open State.Reaches in
/-- A property kept by the signals and by the events of the line is kept by every command. -/
theorem KeptByEvents.exec {P : State → Prop} (k : KeptByEvents P) {s s' : State} (c : Instr) (h : P s)
    (e : exec c s = .next s') : P s' := by
  cases c <;> obtain rfl := Host.Outcome.next.inj e
  case powerReset t => exact k.beginReset _ _
  case pinReset t => exact k.live h fun u _ => k.beginReset _ u
  case resetRelease t straps =>
    split
    · exact k.releaseReset _ _ _
    · exact k.reaches (refl.frame (by rfl)) h
  case lineIdle t => exact k.liveReaches h fun u => refl.frame (by rfl)
  case occupancyEnd t => exact k.liveReaches h fun u => refl.endOccupancy
  case attemptStart t => exact k.live h fun u hu => k.started hu
  case lostArbitration t => exact k.live h fun u hu => k.failed hu
  case transmitFault t => exact k.live h fun u hu => k.aborted hu
  case receiveFault t cause =>
    exact k.liveReaches h fun u => by split <;> [exact refl.lineFault _; exact refl]
  -- frames taken
  case helloTaken t j p => exact k.receiveReaches h fun b u => refl.applyHello j b
  case byeTaken t j p => exact k.receiveReaches h fun b u => refl.applyBye j b
  case statusTaken t j p => exact k.receiveReaches h fun b u => refl.applyStatus j b
  case raiseTaken t j p => exact k.receiveReaches h fun b u => refl.applyRaise j b
  case lowerTaken t j p => exact k.receiveReaches h fun b u => refl.applyLower j b
  case claimTaken t j p => exact k.receiveReaches h fun b u => refl.applyClaim j b
  case releaseTaken t j p => exact k.receiveReaches h fun b u => refl.applyRelease j b
  case tallyTaken t j p => exact k.receiveReaches h fun b u => refl.applyTallyFrame j b
  case recallTaken t j d p => exact k.receiveReaches h fun b u => refl.applyRecallFrame j _ b
  case capacityTaken t j d p => exact k.receiveReaches h fun b u => refl.applyCapacity j _ b
  case haltTaken t j d p => exact k.receiveReaches h fun b u => refl.applyHalt j _ b
  case clearTaken t j d p => exact k.receiveReaches h fun b u => refl.applyClear j _ b
  case resetTaken t j d straps => exact k.receive h fun _ u hu => k.applyReset j _ straps hu
  -- own frames that complete
  case helloCompletes t acked => exact k.completeReaches h fun _ u => refl.helloDone
  case byeCompletes t acked =>
    refine k.complete h fun u a hello hu line _ => ?_
    have off := k.offline (k.completed hello acked hu (by rw [line]; rfl)) (u.completed_line_none hello acked)
    exact k.reaches ((refl.frame (by rfl)).report ..) off
  case statusCompletes t acked =>
    exact k.completeReaches h fun c u => by cases c <;> first | exact refl | exact refl.statusDone _
  case raiseCompletes t acked =>
    refine k.complete h fun u a hello hu line kind => ?_
    cases e : a.content <;> rw [e] at kind <;> first | exact k.raised hello acked hu line e | cases kind
  case lowerCompletes t acked =>
    refine k.complete h fun u a hello hu line kind => ?_
    cases e : a.content <;> rw [e] at kind <;> first | exact k.lowered hello acked hu line e | cases kind
  case claimCompletes t acked => exact k.completeReaches h fun _ u => refl.claimDone
  case releaseCompletes t acked => exact k.completeReaches h fun _ u => refl.releaseDone
  case frameCompletes t acked => exact k.completeReaches h fun _ u => refl
  -- timers
  case peerSilent j => exact k.expireReaches h fun u => refl.becomeSilent j
  case peerLost j => exact k.expireReaches h fun u => refl.becomeLost j
  case pendingRaiseExpiry j => exact k.expireReaches h fun u => refl.dropPendingRaise j
  case selfSilent => exact k.expireReaches h fun u => refl.becomeSelfSilent
  case raiseSettleDeadline => exact k.expire h fun u hu => k.settled hu
  case drainStall => exact k.expireReaches h fun u => refl.stallDrain
  case releaseTimerExpiry => exact k.expireReaches h fun u => (refl.frame (by rfl)).lowerRequest _ _
  case haltRepeat => exact k.expireReaches h fun u => refl.offerHalt.frame (by rfl)
  case capacityRepeat => exact k.expireReaches h fun u => refl.offerCapacity
  case governorUpdate => exact k.expireReaches h fun u => refl.governorUpdate
  case tallyTimerExpiry => exact k.expireReaches h fun u => (refl.frame (by rfl)).offerTally
  case claimSettleDeadline => exact k.expireReaches h fun u => refl.settleClaim
  case travelTimeout => exact k.expireReaches h fun u => (refl.frame (by rfl)).decideEnd _ _
  case exhaustionTimerExpiry => exact k.expireReaches h fun u => (refl.frame (by rfl)).decideEnd _ _
  case listenTimerExpiry => exact k.expire h fun u hu => k.active hu
  case statusTimerExpiry => exact k.expireReaches h fun u => (refl.frame (by rfl)).offerStatus
  case machineSilent => exact k.expireReaches h fun u => refl.becomeMachineSilent
  case choke => exact k.expireReaches h fun u => refl.setChoke
  case chokeCleared => exact k.expireReaches h fun u => refl.clearChoke
  -- the machine link and the console line
  case machineByteTimeout t => exact k.liveReaches h fun u => refl.machineError
  case machineFrameError t cause => exact k.liveReaches h fun u => by cases cause <;> exact refl.machineError
  case measure t p => exact k.liveReaches h fun u => by split <;> [exact refl.takeMeasure _; exact refl.machineError]
  case machineFrameSent t => exact k.liveReaches h fun u => refl.frame (by rfl)
  case consoleByteTimeout t => exact k.liveReaches h fun u => refl.consoleFrameFault
  case consoleFrameError t cause =>
    exact k.liveReaches h fun u => by cases cause <;> exact refl.consoleFrameFault
  case responseSent t => exact k.live h fun u hu => k.console _ hu
  -- console commands
  case unknown t tag code => exact k.consoleReaches h fun u => refl
  case configure t tag a =>
    exact k.command h fun u hu => withArgs_keeps hu fun a => k.handleConfigure a hu
  case join t tag a => exact k.command h fun u hu => withArgs_keeps hu fun _ => k.handleJoin hu
  case leave t tag a => exact k.command h fun u hu => withArgs_keeps hu fun _ => k.handleLeave hu
  case planBegin t tag a => exact k.consoleReaches h fun u => withArgs_reaches fun a => State.Reaches.handlePlanBegin u a
  case planHold t tag a => exact k.consoleReaches h fun u => withArgs_reaches fun a => State.Reaches.handlePlanHold u a
  case planEnd t tag a => exact k.consoleReaches h fun u => withArgs_reaches fun _ => State.Reaches.handlePlanEnd u
  case planDrop t tag a => exact k.consoleReaches h fun u => withArgs_reaches fun _ => State.Reaches.handlePlanDrop u
  case order t tag a => exact k.consoleReaches h fun u => withArgs_reaches fun a => State.Reaches.handleOrder u a
  case cancel t tag a => exact k.consoleReaches h fun u => withArgs_reaches fun a => refl.cancelOrder a
  case halt t tag a => exact k.consoleReaches h fun u => withArgs_reaches fun a => State.Reaches.handleHalt u a
  case clear t tag a => exact k.consoleReaches h fun u => withArgs_reaches fun a => State.Reaches.handleClear u a
  case overrideClear t tag a => exact k.consoleReaches h fun u => withArgs_reaches fun _ => refl.overrideClear
  case beltcap t tag a => exact k.consoleReaches h fun u => withArgs_reaches fun a => State.Reaches.handleBeltcap u a
  case remoteReset t tag a => exact k.consoleReaches h fun u => withArgs_reaches fun a => State.Reaches.handleRemoteReset u a
  case queryStation t tag a => exact k.consoleReaches h fun u => withArgs_reaches fun _ => refl
  case queryPeer t tag a => exact k.consoleReaches h fun u => withArgs_reaches fun a => State.Reaches.handleQueryPeer a u
  case queryHold t tag a => exact k.consoleReaches h fun u => withArgs_reaches fun a => State.Reaches.handleQueryHold a u
  case queryOrders t tag a => exact k.consoleReaches h fun u => withArgs_reaches fun _ => refl
  case queryFinished t tag a => exact k.consoleReaches h fun u => withArgs_reaches fun _ => refl
  case readReport t tag a =>
    exact k.command h fun u hu => withArgs_keeps hu fun _ => by
      unfold handleReadReport
      split <;> [exact hu; exact k.console _ hu]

-----

● **Directions**
Transcribe the records above from the line holding "case haltTaken t" down to the line holding "case resetTaken t", inclusive, without adding anything.

● **Result for this task**
  case haltTaken t j d p => exact k.receiveReaches h fun b u => refl.applyHalt j _ b
  case clearTaken t j d p => exact k.receiveReaches h fun b u => refl.applyClear j _ b
  case resetTaken t j d straps => exact k.receive h fun _ u hu => k.applyReset j _ straps hu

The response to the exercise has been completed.